Forster's vision involved shooting scenes at as many real locations as possible and restricting the use of Pinewood Studios sets to fight scenes, MI6 headquarters and Bond's Bolivian hotel suite. He'd hoped to make Bond wander alone in the Australian desert. But his vision had its limits: "The problem was the distance; I was told to find somewhere closer."

Forster is the youngest of three brothers born to a German doctor and Swiss architect, and his background certainly sounds like the stuff of 007: his family moved to a resort town in the Swiss mountains after learning they were blacklisted by the Baader-Meinhof terrorist gang. But he has also said his upbringing was idyllic. He didn't see a television until he was 12, in 1979, the same year he saw Apocalypse Now and was inspired to become a filmmaker.
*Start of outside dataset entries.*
/-- One slice ends its pass with CRC `crc` (R292, R304). -/
def Device.slicePass (d : Device) (s : Nat) (crc expct : Word) (ecc : List Nat) : Device :=
  (fun (bad : List Nat) (d1 : Device) =>
    if crc = expct ∧ bad = [] then { d1 with hall := { d1.hall with passed := d1.hall.passed ++ [s] } } else d1)
  (d.eccOwned s ecc)
  (((d.wr (sliceBase s + 0x700) (wd (1 + 2 * b2n (crc == expct && (d.eccOwned s ecc).isEmpty) + 4 * b2n (!(d.eccOwned s ecc).isEmpty)
      + 8 * b2n (crc != expct)))).wr (sliceBase s + 0x704) crc).wr (sliceBase s + 0x708)
    (match d.eccOwned s ecc with
     | [] => 0
     | c :: _ => wd ((if c < 262144 then c else c - 262144) + 2 ^ 18 * b2n (decide (262144 ≤ c)) + 2 ^ 31)))

/-- The entries of a pass by the evaluation slot that reads them: four entries in a core clock, 18 core clocks in a slot of 40 ns, the
first slot with the pass (R291, R556).
DESIGN CHOICE, log entry 91. -/
def passSlots (ecc : List Nat) : List (List Nat) := ecc.splitBy (fun a b => a / 72 == b / 72)

/-- A pass of the given slices ends (R292, R293): any failure abandons the switch at once, and each uncorrectable error is counted. -/
def Device.passEnd (d : Device) (w : HallSw) (slices ecc : List Nat) : Device :=
  (fun (crc : Word) =>
    (fun d1 : Device =>
      (fun (crcBad eccBad : Bool) =>
        if crcBad || eccBad then
          (d1.setBit 0xC0010 3 true).hallAbandon w (2 ^ 16 * b2n crcBad + 2 ^ 17 * b2n eccBad) 0 d1.readyMask w.waited (d1.rd 0xC001C)
        else if (List.range 16).all (fun s => d1.hall.passed.contains s) then d1.opSteps w.op 1 else d1)
      (crc != w.crc) (slices.any (fun s => !(d.eccOwned s ecc).isEmpty)))
    (Device.raiseSlots (slices.foldl (fun d s => d.slicePass s crc w.crc ecc)
        ((((d.setBit 0xC0010 2 true).wr (0xC0060 + 4 * w.page) crc).setBit 0xC0068 w.page true)))
      ((passSlots ecc).map (·.map (fun c => { src := 14, addr := entryAddrOf w.page c })))))
  (d.pageCrc w.page)

/-- The entries among `ecc` that slices of the pass own: each slice checks its own (R277, R291). -/
def Device.eccSeen (d : Device) (slices ecc : List Nat) : List Nat := ecc.filter (fun c => slices.contains (d.entryOwner c))

/-- The prepare pass ends (R291, R292) for every slice no reset took out of it; `ecc` lists the entries that met an uncorrectable
error, in entry order. -/
def Device.prepareEnd (d : Device) (ecc : List Nat) : Device :=
  match d.hall.sw with
  | some w =>
    if d.bit 0xC0010 2 then d
    else
      (fun slices : List Nat => d.passEnd w slices (d.eccSeen slices ecc))
      ((List.range 16).filter (fun s => !w.missed.contains s && !d.sliceHeld s))
  | none => d

/-- A slice that left an ISOLATE reset ends its own pass (R293). -/
def Device.slicePrepareEnd (d : Device) (s : Nat) (ecc : List Nat) : Device :=
  match d.hall.sw with
  | some w =>
    if w.committing || w.deferred || d.sliceHeld s || d.hall.passed.contains s || !w.missed.contains s then d
    else d.passEnd w [s] (d.eccOwned s ecc)
  | none => d

/-- A slice held in reset has lost its pass, and runs one of its own (R293). -/
def Device.hallSliceLost (d : Device) (s : Nat) : Device :=
  { (d.setBit (sliceBase s + 0x700) 1 false) with hall := { d.hall with
      passed := d.hall.passed.filter (· != s)
      sw := d.hall.sw.map (fun w => { w with missed := if w.missed.contains s then w.missed else w.missed ++ [s] }) } }

/-! The sample (R294). -/

/-- R288 allows the next system frame boundary. -/
def Device.boundaryAllowed (d : Device) (w : HallSw) : Bool :=
  kindCounts w.cfg (d.rd 0xC001C + 1) &&
    (fld w.cfg 0 2 != 2 || decide (0 ≤ timeDiff d.tod.sec (d.tod.ns + 142) w.sec w.ns))

/-- The sample 64 core clocks before a boundary: commit, wait or abandon.
DESIGN CHOICE, log entry 31. -/
def Device.readySample (d : Device) : Device :=
  match d.hall.sw with
  | none => d
  | some w =>
    if w.committing || w.deferred || !d.boundaryAllowed w then d
    else if d.readyMask = 0xFFFF then d.setSw (some { w with committing := true, ready := 0xFFFF })
    else if fld w.cfg 0 2 = 2 ∨ fld w.cfg 8 5 ≤ w.waited + 1 then
      d.hallAbandon w (2 ^ 18) 1 d.readyMask (w.waited + 1) (d.rd 0xC001C + 1)
    else d.setSw (some { w with ready := d.readyMask })

/-- MC0 writes the oldest waiting outcome into its record (R290). -/
def Device.hallOprec (d : Device) : Device :=
  match d.hall.outcomes with
  | [] => d
  | o :: t =>
    if d.cores.mc0Away then d
    else
      (fun d1 : Device => ((match o.fail with | some i => d1.opFail o.op i | none => d1).opDetail o.op o.detail.toNat).opClose o.op
        (if o.abandoned then .abandoned else .ok))
      { d with hall := { d.hall with outcomes := t } }

/-- The Hall counters clear (R301). -/
def Device.hallCntClr (d : Device) : Device := d.zero [0xC0070, 0xC0074, 0xC0078, 0xC007C]

/-! Register views (R301, R304). -/

/-- HALL_STATUS. -/
def Device.hallStatus (d : Device) : Word :=
  wd (d.get 0xC0010 0 1 + 2 * b2n d.hall.sw.isSome + 4 * d.get 0xC0010 2 2
    + 16 * b2n (match d.hall.sw with | some w => w.deferred | none => false) + 2 ^ 16 * d.readyMask)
His breakthrough film was 2001's Monster's Ball, the story of a black woman in the southern US who becomes involved with the man who executed her husband. Carefully directed and astutely acted (not the least by Heath Ledger as a sensitive prison guard), the starkly realistic film won a best actress Oscar for Halle Berry and gave Forster his A-list status in Hollywood.

"I always like to go through scenes with actors so that they have a basic understanding of what I would like to do," Forster says. "I can never turn the camera on and just let the actor go; ultimately I have to lead it slightly, verbally or non-verbally, to get what I want." He smiles. "Judi Dench said I was the first Bond director who'd ever met her before shooting."

Forster once declined $US500,000 to direct a film because he didn't like the script and thought it might harm his reputation, despite having no money at the time: "I can only do films I am passionate about." Offered the job of directing Harry Potter and the Prisoner of Azkaban (2004), he opted instead for Finding Neverland, about children's author J.M. Barrie. "Harry Potter already had a vision in place. I couldn't extend that vision," he says.

His biggest challenge before Bond was directing the adaptation of Khaled Hosseini's mega-selling novel The Kite Runner, which follows an Afghan-American man who returns to war-torn Afghanistan to save the son of his best friend.

So how did it feel to shout "action!" on his first day on the 007 set? "I don't shout 'action'," he says. "My first AD (assistant director) suddenly started saying it, so I thought, 'OK, he enjoys it, so let him."'

Unlike earlier Bonds with cartoon Cold War villains, Quantum's baddies are neither black nor white. Nor are its good guys.

"It's very clear to me that times have changed. Things go back and forth. The bad guy is not pure evil any more and Bond is not pure good. But he is still a mystery to us, which is part of his continuing success.

"Bond isn't a character who will ever talk emotionally about himself, which is why I created the character of Camille as a sort of mirror image. She says the things that he won't say."

Would Forster direct another Bond? "No," he says firmly. "At this point I'd rather go back to doing something smaller. It was a good experience but it was exhausting and it took a long time. It's important to live life as well, you know, though I did really enjoy it."

So the job is done? "Yeah." He flashes a grin. "The job is done."

Quantum of Solace is released nationally on November 19.